Joel Colón-Ríos, Senior Lecturer, Victoria University of Wellington

I am deeply grateful for Zoran Oklopcic’s thoughtful and challenging review of Weak Constitutionalism. In this short note, my objective will be to respond to what I think are Oklopcic’s three main critiques about the argument presented in the book, namely: (1) that the desirability of weak constitutionalism depends, in the last instance, on empirical verification; (2) that there is a certain ambiguity in the distinction between fundamental and non-fundamental constitutional change; and (3) that the democratic potential of constituent power is weakened if not negated in contemporary societies. Each of these three criticisms challenge, in different ways, the central theoretical claim of the book: that in order to enjoy democratic legitimacy, a constitutional regime must facilitate the exercise of constituent power through participatory and open procedures. In this respect, a proper response to Oklopcic’s critique would require a full article, but I will attempt to outline the main elements of that response here.

Oklopcic contrasts ‘weak constitutionalism’ to what he calls ‘strong democratic constitutionalism’. Unlike the former, strong democratic constitutionalism would perpetuate the principle of democratic openness through the entrenchment of “essential democratic rights”. I believe that Oklopcic has in mind a constitution that makes rights such as freedom of association, freedom of speech, and the right to vote, either very difficult or legally impossible to abolish. This rigidity could be achieved by a stringent amendment rule (like that present in the U.S. Constitution), or by an eternity clause (like that present in the German Basic Law as well as in numerous others national constitutions). Oklopcic maintains that both weak constitutionalism and strong democratic constitutionalism come accompanied by advantages and risks, and that the question of which approach is more risky or more advantageous requires empirical verification.

I think that Oklopcic is right on both points but that, even in the absence of strong evidence in favour or against one of these options, there are good normative and historical reasons for thinking that weak constitutionalism is a superior alternative. To begin with, there is the question of to who is the entrenchment of essential democratic rights directed. If the entrenchment takes the form of a stringent amendment rule or of an eternity clause directed at the ordinary institutions of government, then it would not only be entirely consistent with, but also recommended by, weak constitutionalism. That is to say, prohibiting the legislature and the executive (with or without the direct participation of the electorate in a constitutional referendum) from effecting certain changes does not run in any way contrary to weak constitutionalism’s insistence in a constitutional regime that facilitates the exercise of a -legally unlimited- constituent power.

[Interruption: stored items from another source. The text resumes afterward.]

-- ==== Sys2Proof/Machine/Link.lean ====
section
/-!
DEFINITION. The commands of the link layer, launch first (12; 15, R346 to R348). A command that finds its link in another state changes nothing.
-/
namespace Sys2Proof.Machine

/-- Set bits of a mask of `n` lanes. -/
def popcount (n x : Nat) : Nat := ((List.range n).filter (bitAt x)).length

/-- Is a part's link layer at work: firmware runs, and no reset is held? -/
def Block.linkUp (s : Block) (p : Part) : Bool := (s.common p).up

/-- Does an injection of `point` land on this link (R361)? -/
def Common.lands (c : Common) (point pp : Nat) : Bool := c.injects point && c.fld (ob 0x9010 1) 0 8 == pp

/-- Is a hall port steering? Its relock is no launch (R313). -/
def Common.steering (c : Common) (pp : Nat) : Bool := hallLink c.kind pp && c.hstate (pp - 0x48) == psSteering

/-! ### Launch (R287) -/

/-- PRESENCE_PULSE: a link in DETECT sends presence pulses, one every 100 µs. -/
def execPresencePulse (part : Part) (pp : BitVec 7) (s : State) : Host.Outcome State Fault Refusal :=
  s.act fun s =>
    let c := s.common part
    let due := match (c.link pp.toNat).pulseAt with
      | some t => decide (100 * cclkUs ≤ c.since t)
      | none => true
    (if s.linkUp part && c.lstate pp.toNat == lsDetect && c.linkEnabled pp.toNat && due then
      s.modCommon part (fun c => (c.modLink pp.toNat (fun l => { l with pulseAt := some c.stroke })).emit (.linkSignal pp.toNat "PRESENCE" 0)) else s)

/-- Does a reset hold a link: a plane reset all of them, a block reset of the link its own (R417, R418)? -/
def Common.linkHeld (c : Common) (pp : Nat) : Bool :=
  match c.resetRunning with
  | none => false
  | some r => decide (r.kind ≤ 1) || (r.kind == 3 && ((r.unitKind == 0 && r.unit == pp) || (r.unitKind == 1 && 0x48 + r.unit == pp)))

/-- May a link leave DETECT: enabled and not held in reset; at an endpoint whose COORD_T strap is below 9 (R430); at a crew port of a slot that is present (R134); at a hall port in a survey or a full launch? -/
def Block.mayLaunch (s : Block) (p : Part) (pp : Nat) : Bool :=
  let c := s.common p
  c.linkEnabled pp && !c.linkHeld pp &&
    (match p with
     | .oe36 => decide (c.straps / 8 < 9)
     | .ox720 =>
       if pp < 72 then c.bit (ob 0x5201 (pp / 64)) (pp % 64)
       else if pp = 0x58 then true
       else c.hstate (pp - 0x48) == psSurvey || (c.hstate (pp - 0x48) == psNoLink && (s.ox.hport (pp - 0x48)).full))

/-- FAR_END_PRESENT: the far end is present on at least W lanes. -/
def execFarEndPresent (part : Part) (pp : BitVec 7) (lanes : BitVec 20) (s : State) : Host.Outcome State Fault Refusal :=
  s.act fun s =>
    let k := pp.toNat
    (if s.linkUp part && (s.common part).lstate k == lsDetect && s.mayLaunch part k && decide (laneCount part k ≤ popcount (physLanes part k) lanes.toNat) then
      s.modCommon part (fun c => c.setLstate k lsTrain) else s)

/-- The lane map of the usable lanes: ascending, what is left over stands by. -/
def Common.setLanes (c : Common) (pp lanes : Nat) : Common :=
  let usable := (List.range (physLanes c.kind pp)).filter (bitAt lanes)
  let w := laneCount c.kind pp
  let c1 := (c.setFld (ob 0x3001 pp) 5 20 lanes).setReg (ob 0x3002 pp) (BitVec.ofNat 128 (packArg ((usable.take w).map (fun l => (5, l)))))
  c1.modLink pp (fun l => { l with standby := usable.drop w, outLanes := (List.range (physLanes c.kind pp)).filter (fun i => !bitAt lanes i),
                                   txMap := usable.take w, symErrors := [] })

/-- TRAIN_COMPLETE: at least W lanes are usable. A full launch of a hall port takes its wavelengths back into service (R310). -/
def execTrainComplete (part : Part) (pp : BitVec 7) (lanes : BitVec 20) (s : State) : Host.Outcome State Fault Refusal :=
  s.act fun s =>
    let k := pp.toNat
    (if s.linkUp part && (s.common part).lstate k == lsTrain && decide (laneCount part k ≤ popcount (physLanes part k) lanes.toNat) then
      s.modCommon part (fun c =>
        let c1 := (c.setLanes k lanes.toNat).setLstate k lsLock
        if hallLink part k then c1.setFld (ob 0x4012 (k - 0x48)) 36 18 0 else c1)
      else s)

/-- Lane-to-lane skew that a link absorbs, in ns (R273, R303). -/
def skewLimit (p : Part) (pp : Nat) : Nat := if laneCount p pp = 4 then 40 else 80

/-- LOCK_COMPLETE: 4,096 codewords have decoded cleanly; a skew beyond the limit fails LOCK (R281). -/
def execLockComplete (part : Part) (pp : BitVec 7) (skewNs : BitVec 16) (s : State) : Host.Outcome State Fault Refusal :=
  s.act fun s =>
    let k := pp.toNat
    (if !s.linkUp part || (s.common part).lstate k != lsLock || (s.common part).steering k then s
      else if skewLimit part k < skewNs.toNat then s.launchFail part k
      else s.enterExchange part k)

/-- The time limit of a launch state, in CCLK; none where the state has none. -/
def Common.launchLimit (c : Common) (pp : Nat) : Option Nat :=
  let l := c.link pp
  let st := c.lstate pp
  if st = lsTrain then some (10 * cclkMs)
  else if st = lsLock then some (500 * cclkUs)
  else if st = lsExchange then
    (if l.keyStage ≠ 0 then some (5 * cclkMs) else if l.waits || (l.farRec.isSome && !l.unheard) then none else some (100 * cclkUs))
  else none

/-- LAUNCH_TIMEOUT: a launch state has lasted its time. -/
def execLaunchTimeout (part : Part) (pp : BitVec 7) (s : State) : Host.Outcome State Fault Refusal :=
  s.act fun s =>
    let k := pp.toNat
    let c := s.common part
    (match c.launchLimit k with
      | some n => if s.linkUp part && !c.steering k && decide (n ≤ c.since (c.link k).since) then s.launchFail part k else s
      | none => s)

def execExch (part : Part) (pp : BitVec 7) (frag : BitVec 2) (bytes : List Byte) (s : State) : Host.Outcome State Fault Refusal :=
  s.act fun s =>
    (if s.linkUp part then s.exchFrag part pp.toNat frag.toNat bytes else s)

def execExchAck (part : Part) (pp : BitVec 7) (received pass : Bool) (s : State) : Host.Outcome State Fault Refusal :=
  s.act fun s =>
    (if s.linkUp part then s.exchAcked part pp.toNat received pass else s)

/-- EXCH_RESEND: 1 µs after the record went out the far end has not acknowledged it. -/
def execExchResend (part : Part) (pp : BitVec 7) (s : State) : Host.Outcome State Fault Refusal :=
  s.act fun s =>
    let c := s.common part
    (if s.linkUp part && c.lstate pp.toNat == lsExchange && (c.link pp.toNat).unheard && decide (cclkUs ≤ c.since (c.link pp.toNat).recAt) then s.sendRecord part pp.toNat else s)

def execKeyx (part : Part) (pp : BitVec 7) (frag : BitVec 7) (last : Bool) (bytes : List Byte) (s : State) : Host.Outcome State Fault Refusal :=
  s.act fun s =>
    (if s.linkUp part then s.keyFrag part pp.toNat frag.toNat last bytes else s)

/-! ### Acknowledgement and replay (R284, R285) -/

/-- ACK with the count of packet flits delivered. -/
def Common.sendAck (c : Common) (pp : Nat) : Common :=
  (c.ctrl pp (wordFlit ctAck [(c.link pp).dlvCount])).modLink pp (fun l => { l with ackOwed := false, lastAck := l.dlvCount })

/-- Flits between two counts. -/
def countDiff (a b : Nat) : Nat := (a + 2 ^ 16 - b % 2 ^ 16) % 2 ^ 16

/-- What the release of a RESULT or MIRROR packet means to its sender. -/
def Block.packetAcked (s : Block) (e : Nat × Nat × Nat) : Block :=
  if 8192 ≤ e.2.1 then s.mirrorAcked (e.2.1 - 8192) e.2.2 else s.modSL e.2.1 (fun l => { l with unacked := l.unacked.erase e.2.2 })

/-- ACK: the replay buffer is released up to ACK_COUNT. A count outside it is ignored. -/
def Block.acked (s : Block) (p : Part) (pp count : Nat) : Block :=
  let c := s.common p
  let l := c.link pp
  let n := countDiff count l.relCount
  if c.lstate pp != lsActive || decide (l.replayBuf.length < n) then s
  else
    let passed := fun (e : Nat × Nat × Nat) => decide (countDiff e.1 l.relCount ≤ n)
    let s1 := s.modLink p pp (fun l => { l with relCount := count % 2 ^ 16, replayBuf := l.replayBuf.drop n, ends := l.ends.filter (fun e => !passed e),
                                                   idleSince := if n = 0 then l.idleSince else c.stroke })
    if p == .ox720 then (l.ends.filter passed).foldl (fun s e => s.packetAcked e) s1 else s1

def execAckFlit (part : Part) (pp : BitVec 7) (count : BitVec 16) (s : State) : Host.Outcome State Fault Refusal :=
  s.act fun s =>
    (if s.linkUp part then s.acked part pp.toNat count.toNat else s)

/-- REPLAY is logged at most once per 1 ms for each port, with the replays since the last event (R302). -/
def Common.logReplay (c : Common) (pp : Nat) : Common :=
  match c.rates.find? (fun r => r.code == 0x1006 && r.unit == pp) with
  | some r =>
    if c.since r.last < cclkMs then { c with rates := replaceFirst (fun x => x == r) (fun x => { x with suppressed := x.suppressed + 1 }) c.rates }
    else ({ c with rates := replaceFirst (fun x => x == r) (fun x => { x with last := c.stroke, suppressed := 0 }) c.rates } : Common).log
      0x1006 .corrected pp (packArg [(7, pp), (32, r.suppressed + 1)])
  | none => ({ c with rates := c.rates ++ [Rate.mk 0x1006 pp c.stroke 0] } : Common).log 0x1006 .corrected pp (packArg [(7, pp), (32, 1)])

/-- A replay on a crew port or the bridge while a launch is under way is a disturbance, and an input that Griward records (R333, R335). -/
def Block.disturbed (s : Block) (p : Part) (pp : Nat) : Block :=
  if p == .oe36 || hallLink p pp || !s.ox.launches.any (fun l => !l.ended) then s
  else (s.modSw (fun c => c.count (ob 0xC010 1) 0 64 1)).gwRetryAt pp 1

As in most constitutional systems, weak constitutionalism would see the entrenchment of rights, even through eternity clauses, as only binding on the constituted powers acting through the ordinary amendment process, not on the sovereign people. In other words, eternity clauses and stringent amendment rules are typically seen as limits that the people, in the exercise of their constituent power, include in the constitution in order to prevent (or make highly unlikely) the alteration of certain provisions or principles by ordinary politicians. An exception may be Germany where, in a 2009 judgment, the Federal Constitutional Court, even though maintaining that a violation of the eternity clause contained in Article 79.3 was a “an infringement of the constituent power of the people”, expressed that “it may remain open whether, due to the universal nature of dignity, freedom and equality alone, this commitment [reflected in the eternity clause] even applies to the constituent power”.[1]

This exception notwithstanding (which arguably does not apply to certain principles also protected by the Basic Law’s eternity clause, such as federalism), modern and contemporary constitutional discourse has generally supported the view that ‘the people’ can have any constitution they want (regardless of what the existing constitutional text says), since any other approach would be in conflict with basic democratic principles. What weak constitutionalism does is to take that proposition to its natural implication: to provide the means for the people (currently negated by most constitutional regimes) to become the actual authors of their transformed constitution. Oklopcic would nevertheless insist that if the attempt to entrench particular constitutional provisions is to be understood only as limiting the ordinary power of constitutional reform and not the constituent power, then we run that risk that if the “democratic process goes awry, there is nothing to back up constituent power’s promise of democratic openness, except for the theorists’ exhortations”.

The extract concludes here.